-- ==== Sys2Proof/Machine/Rom.lean ====
section
/-! DEFINITION. Machine/Rom.lean: the curve, the base point and the constant table ROM (spec/41_group.md R89,
spec/42_scalarmult.md R102, R103).  The table holds the affine points; `romFormula` is R103's own construction of
them, and an obligation states that the two agree. -/

namespace Sys2Proof.Machine

/-! ### The curve in affine coordinates -/

/-- The curve constant d = -121665/121666 mod p (R89). -/
def curveD : Nat := 0x52036cee2b6ffe738cc740797779e89800700a4d4141d8ab75eb4dca135978a3

/-- b^e mod p, for an exponent e below 2^fuel, by repeated squaring. -/
def powMod (b e fuel : Nat) : Nat :=
  match fuel with
  | 0 => 1
  | k + 1 =>
    if e % 2 = 1 then b * powMod (b * b % fieldPrime) (e / 2) k % fieldPrime
    else powMod (b * b % fieldPrime) (e / 2) k

/-- The inverse mod p: v^(p-2) (R12). -/
def invMod (v : Nat) : Nat := powMod (v % fieldPrime) (fieldPrime - 2) 255

/-- The Edwards addition law on affine points (R103). -/
def edwardsAdd (a b : Nat × Nat) : Nat × Nat :=
  let k := curveD * a.1 % fieldPrime * b.1 % fieldPrime * a.2 % fieldPrime * b.2 % fieldPrime
  ((a.1 * b.2 + a.2 * b.1) * invMod (1 + k) % fieldPrime,
    (a.2 * b.2 + a.1 * b.1) * invMod (1 + (fieldPrime - k)) % fieldPrime)

/-- The base point B (R102). -/
def basePoint : Nat × Nat :=
  (15112221349535400772501151409588531511454012693041857206046113283949847762202,
    4 * invMod 5 % fieldPrime)

/-- The point doubled n times. -/
def doubleTimes (a : Nat × Nat) (n : Nat) : Nat × Nat :=
  match n with
  | 0 => a
  | n + 1 => doubleTimes (edwardsAdd a a) n

/-- 256^i·B. -/
def blockBase (i : Nat) : Nat × Nat :=
  match i with
  | 0 => basePoint
  | i + 1 => doubleTimes (blockBase i) 8

/-- (j+1)·P. -/
def multipleOf (a : Nat × Nat) (j : Nat) : Nat × Nat :=
  match j with
  | 0 => a
  | j + 1 => edwardsAdd (multipleOf a j) a

/-- R103's own definition of the affine point of entry j of block i: (j+1)·256^i·B. -/
def romFormula (i j : Nat) : Nat × Nat := multipleOf (blockBase i) j

/-! ### The table -/

/-- Block 0: the points 1..8 times 256^0·B (R103). -/
def romBlock0 : List (Nat × Nat) := [
  (0x216936d3cd6e53fec0a4e231fdd6dc5c692cc7609525a7b2c9562d608f25d51a,
    0x6666666666666666666666666666666666666666666666666666666666666658),
  (0x36ab384c9f5a046c3d043b7d1833e7ac080d8e4515d7a45f83c5a14e2843ce0e,
    0x2260cdf3092329c21da25ee8c9a21f5697390f51643851560e5f46ae6af8a3c9),
  (0x67ae9c4a22928f491ff4ae743edac83a6343981981624886ac62485fd3f8e25c,
    0x1267b1d177ee69aba126a18e60269ef79f16ec176724030402c3684878f5b4d4),
  (0x203da8db56cff1468325d4b87a3520f91a739ec193ce1547493aa657c4c9f870,
    0x47d0e827cb1595e1470eb88580d5716c4cf22832ea2f0ff0df38ab61ca32112f),
  (0x49fda73eade3587bfcef7cf7d12da5de5c2819f93e1be1a591409cc0322ef233,
    0x5f4825b298feae6fe02c6e148992466631282eca89430b5d10d21f83d676c8ed),
  (0x4c9797ba7a45601c62aeacc0dd0a29bea1e599826c7b4427783a741a7dcbf23d,
    0x054de3fc2886d8a11db709a7fd4f7d77f9417c06944d6b60c1d27ad0f9497ef4),
  (0x14568685fcf4bd4ee9e3ee194b1d810783e809f3bbf1ce955855981af50e4107,
    0x31c563e32b47d52f87ce6468dd36ad41f0882b46f7abf23d12c4c4b59f4062b8),
  (0x6742e15f97d771b642862d5cf84ecf93eb3ac67b80698b993b87fdbc08a584c8,
    0x21d30600c9e573796ead6f09668af38f81783cfc621ee4931e2f5ba9fc37b9b4)]

/-- Block 1: the points 1..8 times 256^1·B (R103). -/
def romBlock1 : List (Nat × Nat) := [
  (0x5e7e07ed4e1decbfe6e9cbc126905449d4b578fbb561576d20b8bcdd0cc2a556,
    0x0f55755c51f102796bf5ebaa81d3260e7d1b3d9ac127d9a80e142031566cf6c7),
  (0x2eecbf81b3d084733331f9eefa70d42621effd9b303961d25409333c82cd340a,
    0x54d2dc2da137827c4132d9b740a119b6484d4d4849e6e074b89cf764008b93e8),
  (0x70b225147463be28a5aa7b1879cd8dbe57eadd2aa53d51b94566cef314cc93bb,
    0x244980ded32ff401c2606727f94d609a147934004dd9160a5b9e7392b18d9c02),
  (0x6b113a52f9f3fd0590ac7cb6c8cbb37abcf147c44b2ae11d9151c7d55b4a2b68,
    0x1aeb017159697e792eb8da1805519c06296595f4f57996c590954359f327c13d),
  (0x661b75757abbc179ad6a11dd399040591e057ee83fe6428719c2fde6e9a95bd2,
    0x05da1ae1b5d4bb12f0ce022f4f807c07d10c9557d6db12ae497d97e42a7b09be),
  (0x603ba4adc34a9feb3b4b4de22065bd3e2cafd6aac31420342fea3c8ab6490615,
    0x1fdbaf2c3482ccd90facd46ae046c50cbc48be06d2f37a9a812a2a95c0e658bc),
  (0x3d718e644bf2d3a45d1e15af3af9e330ebd6a85bd12c1693369d40310b391d99,
    0x320d055dbba3f4142f2288113a22a8925f902ac77f1f7280a88e3bf5a23600f9),
  (0x3c1ae7527612d38bb541f511fcc6283d8482afe93115b345ecd2bcfbbd1317f7,
    0x051c91c3f9d7e57eb786116c8545f90fa67f5e8b62c32ac4512015a20711364e)]

/-- Block 2: the points 1..8 times 256^2·B (R103). -/
def romBlock2 : List (Nat × Nat) := [
  (0x5de7faa2ee4e70132f541f79ca07cd54a39fe1347a6844d19e9d678a8411a565,
    0x2c9f23641e1c2e0aab8ea9926b432d92c0e8bc08901d6ff6df85e4cef854ec36),
  (0x74e337a01c13b537323663602811d1d532d8747e81489415271411b172d04f27,
    0x08648f02b3a4daf96ecffabdbaf3599fb2ee85dae253b2c21ce66796114e25f1),
  (0x73ce78c748a872f2a197a7a16fffc81c8814e07e49379eeb4dd94e4390d7c290,
    0x33c172e606062ec6fe3963cbf960e070ceae653d3fbba994947de13a0a0cb2ca),
  (0x6a6fbd51efa6a855e82cb0142325ba473fd7554aba208a400737475464f29434,
    0x16f5f8529f55fc2b7cf811161d7870ade1d1617e52c3c4f579ea06b27616d671),
  (0x455d905f52d04b5ff74beebb11d774b2c5764a4dfacc3bca3445532a8f320ca8,
    0x033dbf271d5fc72b69bc227bb0c7913b1eef9baca6c02854657460470fe6a8b5),
  (0x584e7f2a5e3671737f705f1a906dab675706549e0491e9aaf264643dca20439a,
    0x2e5327982a30dfe81232f3dbc0e9b8843347320ec0f65d9622f8fe4e547c1381),
  (0x7783d619f52f8bd4e0c839d8c7e2085d11ce2fed6abda9a6666e57c725de8fce,
    0x7b87c33701d609fe8342123d99e9ebfd4453ac1a100d8238b005cfc4600c5c4d),
  (0x243eb188de73a5549b32c39d2ef1b29623709a9ead4c0e240314e0c5f69a9634,
    0x3779298951f452d801eb7a0b7eb224cca2dbef041081cfa582afb25b1f4ce2f6)]

/-- Block 3: the points 1..8 times 256^3·B (R103). -/
def romBlock3 : List (Nat × Nat) := [
  (0x0af367956af630266b1cc760154256ed79da960dddca9d72a1e8cf27d8d43a77,
    0x21108d900134d3b3708dd28ace96b0b23dda9100e4b6a62a8131bd2f2ba408c5),
  (0x2b760154fc5ceb5a64141345f55b1b57e5b0b1d6c5a07dea8ddf074fbae70d33,
    0x7dc81af96fed42e0373411203fa2ced7629fb2eb6a2054e24afe3696afc20c02),
  (0x4535c89311d604f3aaa0e4d88d9d7b514f3d23c8f1d3dccac1423f36e811b9d8,
    0x69dd3661ba84b8e1aaa20a3d90806ac9372d33d5840f6c977aa7bf9008d63661),
  (0x67dbc33418bbcd3878489398639484b6d6fa42f875b8c5af23bc92c69c5bdb6b,
    0x38436fdf8589a33059fc92e7ca7aa2250cc9ea48391b1e517c6fb056093af396),
  (0x69f0b68125b9ab0c6ebcf63389c5cfd7621379497a1bd8bda3aa49b3ebdd1011,
    0x0d2a89a19c28174690eccac4fbe32dfe444e1ad763c55233d46b7a47dc3669d6),
  (0x34d9729a3945d42cd08c6cd2c09f8f53dfca8d55031fea67189d5ffa5112f8eb,
    0x65efef05bd03d24eb46154ee50e168707c01553364e760370db3cf404c6279b1),
  (0x271b64006d3d0282832762a869c867f449f0888797e6108a58e30403c96f4e4c,
    0x6e0746310b9c01c2fc648f1039d803b053ef2e7903edecab328045df50bdd7d9),
  (0x29ea44a50a4b47b8b3dffa01dc5f2271d5439ba8a82a6ec0c454e9bd19448479,
    0x6c775ac8ab2eda8cbbdb4bd1196ab24630ac6c1f97389de19e9d5f63af509005)]

/-- Block 4: the points 1..8 times 256^4·B (R103). -/
def romBlock4 : List (Nat × Nat) := [
  (0x4d1e116d136158c5ddabd4276832800f2c081c1072de6f2d931797a46abc0cbb,
    0x6d415be49d4e35b65cc51354b5008f8c43e84b7b5e8a4b84f44e1efb10c9b91a),
  (0x4b5bae5a77a867ddbee3944524f8e2ec8c2a6172c14bd432cd42148248127d15,
    0x739476e0b38471219875a4580e6742ecb6aecba57b8c0fa0d923b8de209a77cb),
  (0x28e01e9eebe624f050385a759882d4f1ae61ab87c739ba5f1f167e5a18ecc8f9,
    0x34a3ef208089429b6293a7c1ab71048dd3a1b4f69b645e2a7b7682a0a58a68c1),
  (0x33bfa90cc1b9df13e106ffcf6ca898d06b22d51df337243bf85b3f232869fcdf,
    0x53b120db6327cae59fa5fff109017d2df4acef01d2f10981439d824fb2da81d9),
  (0x6759a4f961d6ac87116ff682cca6bb2af36ce2bbda2202c694f70b4a1110cc99,
    0x7e6c7c2dca5f44c7b2591211600036d4b1011a2605be16633ca43f61ecf8af35),
  (0x56bec703109151e787690e04944ce775ea94874dc7aa8115f0d434a9ade80267,
    0x6ab2ddd0750778ccdca656b4f3710c05ce7e47706cfac82b512e6b33ec86fb32),
  (0x4bbefbdc2c60867dadf3a817a029c56305dae0a7b5eb28d0420bd6530a7c82bc,
    0x6eb85cc89c0c2dc979d1ce5dcc3e74f7ac3547e10708a095040e3f6849538107),
  (0x444929347c2ded029bc19558b0f69a4492017a9c35b370711e08222bc0b9efc6,
    0x77785ec5cbbdabd645a3251e7da57c8ffc39158c0d7b25a4211c2aff2e1d6245)]

/-- Block 5: the points 1..8 times 256^5·B (R103). -/
def romBlock5 : List (Nat × Nat) := [
  (0x0f6c3a96e0032a9394337a02ffb2c83ba70efb8f566feab530fc90fa3b4710e5,
    0x3d4e97e286378675038a4b58e84224ee515e1d6697ac79389f78479be167635a),
  (0x3b13c71c2a90bd24c51df6bd138c5d16208a9ceaaa8eb34a69469fade6abb440,
    0x14890a7ab24817b2bba826792e8fd342a6f705af800252616435be180d16dc54),
  (0x7983fccb8fdffd787f669568b35189d08fcc6194c31874eddf3320f5fd1d642b,
    0x3c0fcdb8f1b0cccc2927571daeba50483de19ee5579ab5abbbd963226a436855),
  (0x184b48cb455000542259174da9a6eb83a928b2835182278abb6ec091e388a820,
    0x3ee0e07a03dc33a9dd60c2682380ef736679a5e383faf453fe324dba26e77c33),
  (0x5d17bc7ae6348ff1d88f460eb1a18752c3ff569529fcac8f4d862364b859c113,
    0x53daa8c1f06682f6163309add59e196f440503b0a5514f1785cff1ed5765a23d),
  (0x2d86e1368ab546c9547c0e0e1a73691984c2208a53b4cba3f48747ad656376ce,
    0x0b2538616310b0bb96559890a1e5f8488214951a9e1f77433bc14429f04394f2),
  (0x5260385be84291557508c683f0e59b8940aaaa4692cf5b1ae4884369a69769d1,
    0x3d894f1c3c8b531d0473ec10231031a8ee3910a63f8a9e4e7264164a69a476bd),
  (0x5a04ae1195edf508262196e9d23c259c937f81769b2258542b78e3c0fb135c34,
    0x676667092118acccece87e75f0a6825c5952f92dd499943efe831f9712c5e8b9)]

/-- Block 6: the points 1..8 times 256^6·B (R103). -/
def romBlock6 : List (Nat × Nat) := [
  (0x52a837bc7a7bc9459bcc2ecf80f74d9ed99def0342e18cfbe8e799fbc504fd52,
    0x50d6460185d8924e5485f23f36a98c86053514d163547adab6fe91478a411196),
  (0x3f30ee695b236bc74620afb10469324b45c8201a45cbd6954239e64086f3cd53,
    0x414231531dd52e5555640faeae608c4a0c205a04f56d187ba80855dbc0478370),
  (0x4fbfdbab005592c2c974a2cc3fd1b4ef7f8db640afbcdc838b0a78966b88fcca,
    0x68ffb955a83a0ce5a55313f837bfc1ceec03abe700fd1897a40265662d061c93),
  (0x0ebc38c54fd6aa12dcc60ca5c72ed865b7c35a6bfcf98778c235307d306de6e4,
    0x04b3a1d9f2ef40fdb3e31ddd56a08526dbda15a4f58d78162c7bf23886763ce2),
  (0x14c053b040dfeb348ad42bb65738ae4b07ea830efd00a617a93185647241a6ac,
    0x7ec77091bc60573797e7d29c6759cc88a8795b8fc77cfe47f428eb9cd0eed3c0),
  (0x6518baedfba8e047c2a5fd2dd7ab3603d3a1ae44fa7d61ebfe6f43240d99fd8b,
    0x07388f75389963a211fbfb657c328754d31d66911cf34305a79e74b4a4f04a46),
  (0x78ad307ea1d917594e22f8c331222feef87d6a4c60846ab2d315c77bb5d37d53,
    0x601b077b6cb162507fd2bfcc034047bda0c48f978ebd175341e055e212791a2d),
  (0x3b75696730dc8d8cfb7ddb23241cc7ce78a13e6a377db5da527a1058e60e49db,
    0x34d031744cd2d9cfef9f9ea654000016fb3e8b4a8c44198760f46016166deaa9)]

/-- Block 7: the points 1..8 times 256^7·B (R103). -/
def romBlock7 : List (Nat × Nat) := [
  (0x71dd75fe35761c01a48597ec730bc33237902fd4ad8612cbed1031eebdf40de4,
    0x39674a4532078e34378667beae5cb55f814ead9bbaf7e01b3b69533e9f88a411),
  (0x300d6b0bd6734e6170b814d2f28c82de4a2debb1c5589bc8b2671e0320587090,
    0x40ca073d0343190c7f042b83c7bcabd3fa997de98f4bf0e2bdc4a7bf5c55fc81),
  (0x0ceb59a95601dd68d84a34cf289ba4bf943583e7113fc3374433b7ed36905232,
    0x1a781b6de1c34ced784426cce7055d4fc9a4f977b025f8a0f993582b61615a85),
  (0x42545a6a59885c28266ae07652d24503c2fb5830c85817f6963981168cbec8f9,
    0x706406cdbd1ce0bdbd9ea269bab2e060b129d6da0f1e6983fb9b15672c2eb507),
  (0x60fba0618ab41287a32799f605665a8e8ff9f9f986e51d362c1ecf68a8476ff2,
    0x50fee504978daffe84637a29ae6d339127f584bcceb8b9a6b88f645080245d2f),
  (0x7e97763970e96e86fd444e2b16752f6d95def8555f6f8f25c8278f89e18cfa41,
    0x0e85b4c08f01ee8f8c01916e8d44ec3fd2938c6da58ad86e79d07ca1146b6217),
  (0x0208622a2f72f9fb6c09d6f4c647af6698cdba3b5daf6d302b3d2a0b25764cb8,
    0x14467120e8a31d04aad8776ddcfb459dfc13e47201e1918a9e1c9cba531169f5),
  (0x6c1262e3f8a43b517673a0ce209f76cb22d7cd7e54fce6ac235711e441703a02,
    0x193841cf1e0f528b9a8d508a276202a84f1fb096c5ed013a7f486f0d269c007f)]

/-- Block 8: the points 1..8 times 256^8·B (R103). -/
def romBlock8 : List (Nat × Nat) := [
  (0x6222bd88bf2df9d5d44b60cfb4a08a960078db7ed51a35eb3e0b6b8ff4eda202,
    0x0325bb42ea4ed025dd6bdaed261b7c4f5410b608ba902b068f1efa5782e45313),
  (0x023bc7abc84cb4c4ae5fa62b25a0a8114e8406d9bb93f2091142aa2d8bdba597,
    0x4d2b97a739eceb14c95020371d7206e904f94b8f2c620dceed8511df0f29c9ee),
  (0x132a065edb5c4041c59a8b49ca8a61df2ca8caa6ccea10d88007640e33263467,
    0x534ef70a3532f780762d6b7b85e5cfd1b390b0dc31fe8ea59865fa3e1dd7de2f),
  (0x6d5066cf7137b4a5980aa453b672c84797fc6856f0ef5cf0c4be33fbbd39d169,
    0x54bb8cd82a0a87c883abe35abeb81857f95200b4222ea95b5cb347115219a417),
  (0x35ff8f7cdb0869347f58215a74ba0a8f63c0310fb99a0b275072429c7b04c2cd,
    0x50e1cc6871155f055469e86953bb606b4e1b5717dfe1a8a90fc49cbaa6ce8b8a),
  (0x6c6365c17f4bb26f6b4e87079a8328e54012bc64947385a12af2120a622e0213,
    0x1c5703a9d3d1a968c8320a0056a9ec8e08dc332a60b8d3eb0309499e5494c782),
  (0x68b818a50b31d52cb8300141be7cea83479de51848c1e18f3b944c675bd887d1,
    0x1e8b233ec00766b228ee74d7536d8f439685965535addc774728e4dfed398826),
  (0x6b66159ac8702d4e34073b76629deab2d3aa50942db5b00e4a73e8be859362a9,
    0x19dd4bef38efd504e49b3a5d584432b9ce630883226031e75fee1a22c8ca96c5)]

/-- Block 9: the points 1..8 times 256^9·B (R103). -/
def romBlock9 : List (Nat × Nat) := [
  (0x1f6a1fd8cc0e05b2742ba0fc0369b5247670543637dd033e64dbce90b2f23e9f,
    0x779964401ee869a9b31c0ef874a86440ba85d25c2ce932bd31a0865869605e19),
  (0x6f0a87af6e0f4a05fa7067cfecd4f98dada3791f714a66648dbb5cbbfd4f326c,
    0x6b6013813505927dcbcb6a42e887cc1d5fca175e4cd226be6009248c6c6e36c6),
  (0x398c8c8c8e8dac3256749db66b66cb447486132ec414fd516b4eaf0a0fcd15f4,
    0x7fc5e88a596b4265adbfa221d1f69e234140e3fa1f3b5c39f76def111a7459ca),
  (0x1f90c7ef4610dd083b3d64bac47574d9da326b536b9a6eb0f6c3134a847a0564,
    0x63344ccbe4169ab97a13c3ccb097c0f4fdffbcf6284412303c79a1c8ce3a2f7b),
  (0x3d22b58c663ea91b49e95c17c7da1563cdb6c6ad70a46de9e2f59fd686603f08,
    0x7240c7e82ba8372733d8bfe20d176abda80965f9f4b7c7799742b63fb03b0eb2),
  (0x6e6c09db77eedf33e50185bd1bbcc0b0ef7f4f4fdf4b79ca47645e86f1900608,
    0x5640b667ac2d72e3ee569f906389cf8bbad999a4f5393f0dc1e0eceb9c916f07),
  (0x0a8728e5d785180354c86e453192f0f76edc78727d7ffcd4b5009339d2475746,
    0x7ef39552f5076702a3ea621039065565a0d37fb09323f708ccefd41cded490c8),
  (0x47ac42e7c59481a928348d7aaaade88b00b7aae4e73ebe0dd20e33092dd34e07,
    0x28a6c1d1356c10ebea15cbfd161ae974f3b2a4f51ed06403c2f09bb58f7a8924)]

-=-=-=-=-

* [PROBLEM]
Write out the records above exactly, from the opening line to the line with "DEFINITION. Machine/Rom.lean: the", including both, with nothing added.

* [REPLY TO THE EXERCISE]
-- ==== Sys2Proof/Machine/Rom.lean ====
section
/-! DEFINITION. Machine/Rom.lean: the curve, the base point and the constant table ROM (spec/41_group.md R89,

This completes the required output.